2. **Wire FeedMirror Integrations page to actual feed mirror data** - The integrations page shows 0 while the operations page shows 2. These need to query the same data source so operators see a single truth.
3. **Add source mode selector to setup** - Allow choosing Direct/Mirror/Hybrid from the UI, matching what the CLI setup wizard offers.
4. **Add per-source configuration panel** - When clicking a source, show: enable/disable toggle, API key field (with link to credential URL), polling interval, priority, health status, last sync time.

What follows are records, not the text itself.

/-! ### Tables -/

/-- Mailbox n. -/
def State.mb (s : State) (n : Nat) : Mailbox := tabGet {} s.mailboxes n
/-- Change mailbox n. -/
def State.setMb (s : State) (n : Nat) (m : Mailbox) : State := { s with mailboxes := tabSet s.mailboxes n m }
/-- Logical core c. -/
def State.core (s : State) (c : Nat) : CoreS := tabGet {} s.cores c
/-- Change core c. -/
def State.setCore (s : State) (c : Nat) (x : CoreS) : State := { s with cores := tabSet s.cores c x }
/-- Loaded job j. -/
def State.job? (s : State) (j : Nat) : Option Job := tabFind s.jobs j
/-- Change job j. -/
def State.setJob (s : State) (j : Nat) (x : Job) : State := { s with jobs := tabSet s.jobs j x }
/-- Registered service k. -/
def State.svc? (s : State) (k : Nat) : Option Svc := tabFind s.svcs k
/-- Change service k. -/
def State.setSvc (s : State) (k : Nat) (x : Svc) : State := { s with svcs := tabSet s.svcs k x }
/-- Queue pair q. -/
def State.qp? (s : State) (q : Nat) : Option Qp := tabFind s.xp.qps q
/-- Change queue pair q. -/
def State.setQp (s : State) (q : Nat) (x : Qp) : State := { s with xp := { s.xp with qps := tabSet s.xp.qps q x } }
/-- Sub-port i. -/
def State.sub (s : State) (i : Nat) : SubPort := tabGet {} s.subs i
/-- Change sub-port i. -/
def State.setSub (s : State) (i : Nat) (x : SubPort) : State := { s with subs := tabSet s.subs i x }
/-- Port p. -/
def State.port (s : State) (p : Nat) : Port := tabGet {} s.ports p
/-- Change port p. -/
def State.setPort (s : State) (p : Nat) (x : Port) : State := { s with ports := tabSet s.ports p x }
/-- Laser bay b. -/
def State.bay (s : State) (b : Nat) : Bay := tabGet {} s.bays b
/-- Change bay b. -/
def State.setBay (s : State) (b : Nat) (x : Bay) : State := { s with bays := tabSet s.bays b x }
/-- Column group g. -/
def State.grp (s : State) (g : Nat) : Group := tabGet {} s.groups g
/-- Change group g. -/
def State.setGrp (s : State) (g : Nat) (x : Group) : State := { s with groups := tabSet s.groups g x }
/-- Die d. -/
def State.die (s : State) (d : Nat) : DieS := tabGet {} s.dies d
/-- Change die d. -/
def State.setDie (s : State) (d : Nat) (x : DieS) : State := { s with dies := tabSet s.dies d x }
/-- Memory channel c under Invar. -/
def State.chan (s : State) (c : Nat) : Chan := tabGet {} s.inv.chans c
/-- Change channel c. -/
def State.setChan (s : State) (c : Nat) (x : Chan) : State := { s with inv := { s.inv with chans := tabSet s.inv.chans c x } }
/-- Bridge b. -/
def State.bridge (s : State) (b : Nat) : Bridge := tabGet {} s.inv.bridges b
/-- Change bridge b. -/
def State.setBridge (s : State) (b : Nat) (x : Bridge) : State := { s with inv := { s.inv with bridges := tabSet s.inv.bridges b x } }
/-- Check-value channel c. -/
def State.cv (s : State) (c : Nat) : Cv := tabGet {} s.cvs c
/-- Change check-value channel c. -/
def State.setCv (s : State) (c : Nat) (x : Cv) : State := { s with cvs := tabSet s.cvs c x }
/-- Partition p. -/
def State.part? (s : State) (p : Nat) : Option Partn := tabFind s.sec.parts p
/-- Change partition p. -/
def State.setPart (s : State) (p : Nat) (x : Partn) : State := { s with sec := { s.sec with parts := tabSet s.sec.parts p x } }
/-- Draw a free number (log 4). -/
def State.draw (s : State) : Nat × State := (Config.freeNat s.free, { s with free := s.free + 1 })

5. **Add exponential backoff for failed sources** - Currently retries at constant interval. Implement progressive backoff (1hr -> 2hr -> 4hr -> 8hr -> max 24hr) to be a good upstream citizen.
---
## 9. Comparison: CLI vs UI Feature Parity
| Feature | CLI | UI |
|---------|-----|-----|
| List all 47 sources | `stella sources list` | NO |
| Filter by category | `--category primary` | NO |
| Filter enabled only | `--enabled-only` | NO |
| Enable sources | `stella sources enable nvd osv ghsa` | NO |
| Disable sources | `stella sources disable centos arch` | NO |
| Batch enable/disable | Multiple IDs in one command | NO |
| Connectivity check | `stella sources check --all` | NO |
| Auto-disable failed | `--auto-disable` | NO |
| Source status | `stella sources status` | PARTIAL (Feeds & Airgap) |
| Source mode selection | Setup wizard prompt | NO |
| Mirror server config | Setup wizard prompt | NO |
| Feed snapshot create | `stella feeds snapshot create` | NO (only via Feeds & Airgap operations) |
| Feed snapshot export | `stella feeds snapshot export` | NO |
| Feed snapshot import | `stella feeds snapshot import` | NO |
| Feed freshness view | N/A | YES (Feeds & Airgap) |
| Feed health monitoring | N/A | YES (Feeds & Airgap + context bar) |
**Conclusion**: The CLI is the only functional path for setting up advisory sources. The UI is read-only for feed operations and completely missing the write/configure path. This is the single biggest gap for making Stella Ops a self-serve product for vulnerability mirror setup.